* _WHAT IS NEEDED_: Needed from the data below: every line from the one with "exec_attach_free hf sig pwr typ⟩" up to and including the one with "input (R10). -/", repeated exactly and with nothing else.

* _RECORD EXTRACTS_:

/-- Settles O6: a canonical word is accepted, and has no bit that encoding the operation would clear. -/
theorem canonicalWordsReencode : Obligations.CanonicalWordsReencode := by
  intro w hw
  rw [OpWord.canonical, Bool.and_eq_true] at hw
  obtain ⟨hword, hunused⟩ := hw
  obtain ⟨i, hi⟩ := (decode_instr_iff w).mpr hword
  exact ⟨i, hi, (encode_of_decode hi).trans (of_decide_eq_true hunused)⟩

/-- Settles O7: both words decode as their common masked word does. -/
theorem unusedFieldsAreIgnored : Obligations.UnusedFieldsAreIgnored := by
  intro w v h
  have hop : (w >>> 60).toNat = (v >>> 60).toNat := by
    have hfield := congrArg opField h
    rw [opField_and_usedBits, opField_and_usedBits] at hfield
    rw [shiftRight_toNat_eq, shiftRight_toNat_eq, hfield]
  rw [← decode_and_usedBits w, h, hop, decode_and_usedBits]

/-- Settles O8: under the mask, a word's match is its `op` and `rsv` fields, by which the decoder selects. -/
theorem opcodeRowsSelect : Obligations.OpcodeRowsSelect := by
  refine ⟨fun w i h => (and_selectMask_eq_iff w i.opcode).mpr (opField_of_decode h), fun w i h => ?_⟩
  obtain ⟨hop, hrsv⟩ := (and_selectMask_eq_iff w i.opcode).mp h
  have hcode : ∀ op ∈ opcodes, op.toNat < 0xB ∨ op.toNat = 0xF := by decide
  obtain ⟨j, hj⟩ := (decode_instr_iff w).mpr ((wellFormed_iff w).mpr ⟨hop ▸ hcode _ i.opcode_mem, hrsv⟩)
  exact ⟨j, hj, (opField_of_decode hj).1.symm.trans hop⟩

/-- Settles O9: the refused words are those that are not well formed. -/
theorem reservedWordsAreRefused : Obligations.ReservedWordsAreRefused := by
  intro w
  have := (opField w).isLt
  rw [decode_reserved_iff, wellFormed_iff, shiftRight_toNat_eq, ← rsvField]
  by_cases hrsv : rsvField w = 0#2
  · simp only [hrsv, and_true, ne_eq, not_true_eq_false, or_false]
    omega
  · simp [hrsv]

/-- Settles O10: the decoder is run on the seven words. -/
theorem wordsFromTheSpecDecode : Obligations.WordsFromTheSpecDecode := by
  unfold Obligations.WordsFromTheSpecDecode
  decide

end Sys2Proof
end

section
/-! What one input does, and what one cycle presents (R10, R51, R83, R144, R160, R171, R190). -/

namespace Sys2Proof.Machine

/-! ### One input, one step -/

/-- Every operation answers a next state (R160). -/
theorem exec_next (op : Instr) (s : State) : ∃ u, exec op s = .next u := by
  rcases instr_cases_slot op with ⟨i, hi⟩ | rfl | rfl | ⟨sig, pwr, typ, rfl⟩
  · exact ⟨_, exec_named hi s⟩
  · exact ⟨_, exec_nop s⟩
  · exact ⟨_, exec_reset s⟩
  · cases hf : s.slots.firstFree with
    | none => exact ⟨_, exec_attach_full hf sig pwr typ⟩
    | some i => exact ⟨_, exec_attach_free hf sig pwr typ⟩

/-- Every input answers a next state (R160). -/
theorem perform_next (x : Input) (s : State) : ∃ u, perform x s = .next u := by
  rcases perform_cases x s with ⟨op, h⟩ | h | h
  · rw [h]
    exact exec_next op s
  · exact ⟨_, h⟩
  · exact ⟨_, h⟩

theorem step_of_inputs_nil {s : State} (h : s.inputs = []) : step s = .next s := by
  simp [step, h]

/-- A step takes the first input (R10). -/
theorem step_of_inputs_cons {s : State} {x : Input} {rest : List Input} (h : s.inputs = x :: rest) :
    step s = perform x { s with inputs := rest } := by
  simp [step, h]

theorem performWord_instr {w : OpWord} {i : Instr} (h : decode w = .instr i) (s : State) :
    perform (.word w) s = exec i s := by
  simp [perform, performWord, h]

theorem performWord_reserved {w : OpWord} {why : ReservedWord} (h : decode w = .reserved why) (s : State) :
    perform (.word w) s = .next (s.answer reservedResponse []) := by
  simp [perform, performWord, h]

/-! ### One cycle -/

theorem mem_slotIndices (i : SlotIndex) : i ∈ slotIndices := by
  rcases slotIndex_cases i with rfl | rfl | rfl | rfl <;> decide

theorem slotIndices_pairwise_lt : slotIndices.Pairwise (· < ·) := by decide

theorem Cycle.inputs_of_rst {c : Cycle} (h : c.rst = true) : c.inputs = [.rst] := if_pos h

/-- The edges a cycle reports, in slot order. -/
def Cycle.edges (c : Cycle) : List Input :=
  (slotIndices.filter fun i => c.irq.getLsbD i.val).map fun i => Input.irq i c.pins c.now

/-- The reader-side word a cycle presents, if it is valid. -/
def Cycle.words (c : Cycle) : List Input := if c.opValid then [Input.word c.opWord] else []

theorem Cycle.inputs_of_not_rst {c : Cycle} (h : c.rst = false) : c.inputs = c.edges ++ c.words :=
  if_neg (by simp [h])

theorem Cycle.mem_edges {c : Cycle} {x : Input} :
    x ∈ c.edges ↔ ∃ i : SlotIndex, c.irq.getLsbD i.val = true ∧ x = .irq i c.pins c.now := by
  simp only [Cycle.edges, List.mem_map, List.mem_filter, mem_slotIndices, true_and, eq_comm (b := x)]

theorem Cycle.mem_words {c : Cycle} {x : Input} : x ∈ c.words ↔ c.opValid = true ∧ x = .word c.opWord := by
  unfold Cycle.words
  split <;> simp [*]

/-- The edges of a cycle come in strictly ascending slot order, so each once (R171). -/
theorem Cycle.edges_ascend (c : Cycle) :
    c.edges.Pairwise fun x y => ∃ i j : SlotIndex, i < j ∧ x = .irq i c.pins c.now ∧ y = .irq j c.pins c.now :=
  List.pairwise_map.mpr ((slotIndices_pairwise_lt.filter _).imp fun hlt => ⟨_, _, hlt, rfl, rfl⟩)

theorem Cycle.words_pairwise (c : Cycle) (r : Input → Input → Prop) : c.words.Pairwise r := by
  unfold Cycle.words
  split <;> simp

/-! ### The statements -/

/-- Settles O4: the input is `rst`, and the step takes it. -/
theorem rstInputEmptiesEverySlot : Obligations.RstInputEmptiesEverySlot :=
  fun s rest h => ⟨State.rstInput { s with inputs := rest }, step_of_inputs_cons h, SlotArray.get_reset, rfl, rfl, rfl⟩

/-- Settles O11: the step performs the word, and performing it is executing what it decodes to. -/
theorem stepRunsDecodedOperation : Obligations.StepRunsDecodedOperation :=
  fun _ _ _ _ hin hdec => (step_of_inputs_cons hin).trans (performWord_instr hdec _)

/-- Settles O12: the step performs the word, and a refused word is only answered. -/
theorem stepAnswersReservedWord : Obligations.StepAnswersReservedWord :=
  fun _ _ _ _ hin hdec => (step_of_inputs_cons hin).trans (performWord_reserved hdec _)

/-- Settles O13: the step performs the edge, which `routeEdge` makes an operation by the level of the slot's own pin. -/
theorem irqIsOneRoutedEdge : Obligations.IrqIsOneRoutedEdge :=
  fun _ _ _ _ _ hin => step_of_inputs_cons hin

/-- Settles O14. -/
theorem noOperationNoChange : Obligations.NoOperationNoChange := fun _ h => step_of_inputs_nil h

/-- Settles O15: with no input the state answers itself, and every input answers a next state. -/
theorem everyStepAnswersNext : Obligations.EveryStepAnswersNext := by
  intro s
  rcases step_cases s with ⟨-, h⟩ | ⟨x, rest, -, h⟩
  · exact ⟨s, h⟩
  · rw [h]
    exact perform_next x _

/-- Settles O16: the edges ascend, the word is alone, and every edge stands before it. -/
theorem cycleOrdersItsInputs : Obligations.CycleOrdersItsInputs := by
  intro c
  refine ⟨Cycle.inputs_of_rst, fun hrst => ?_⟩
  rw [Cycle.inputs_of_not_rst hrst]
  refine ⟨fun x => by rw [List.mem_append, Cycle.mem_edges, Cycle.mem_words], List.pairwise_append.mpr ⟨?_, ?_, ?_⟩⟩
  · exact c.edges_ascend.imp .inl
  · exact c.words_pairwise _
  · intro x hx y hy
    obtain ⟨i, -, rfl⟩ := Cycle.mem_edges.mp hx
    obtain ⟨-, rfl⟩ := Cycle.mem_words.mp hy
    exact .inr ⟨i, rfl, rfl⟩

end Sys2Proof.Machine
end

section
/-! The reader and registry operations on an occupied and on an empty slot: the answer, the requests and the slots after
(41_reader_ops.md, 42_registry_ops.md), and the block's view after reset (R44, R191). -/

namespace Sys2Proof.Machine

/-! ### Slots that become something -/

theorem SlotBecomes.slotsKept {s u : State} {i : SlotIndex} (h : SlotBecomes s u i (s.slot i)) : SlotsKept s u := by
  obtain ⟨hi, hne, hinputs⟩ := h
  refine ⟨fun j => ?_, hinputs⟩
  by_cases hj : j = i
  · rw [hj, hi]
  · exact hne j hj

theorem State.setSlot_answer_becomes (s : State) (i : SlotIndex) (c : Slot) (r : RespWord) (q : List Request) :
    SlotBecomes s ((s.setSlot i c).answer r q) i c :=
  ⟨State.slot_setSlot_same s i c, fun _ hj => State.slot_setSlot_ne s c hj, rfl⟩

* _TASK RESPONSE_:
    | some i => exact ⟨_, exec_attach_free hf sig pwr typ⟩

/-- Every input answers a next state (R160). -/
theorem perform_next (x : Input) (s : State) : ∃ u, perform x s = .next u := by
  rcases perform_cases x s with ⟨op, h⟩ | h | h
  · rw [h]
    exact exec_next op s
  · exact ⟨_, h⟩
  · exact ⟨_, h⟩

theorem step_of_inputs_nil {s : State} (h : s.inputs = []) : step s = .next s := by
  simp [step, h]

/-- A step takes the first input (R10). -/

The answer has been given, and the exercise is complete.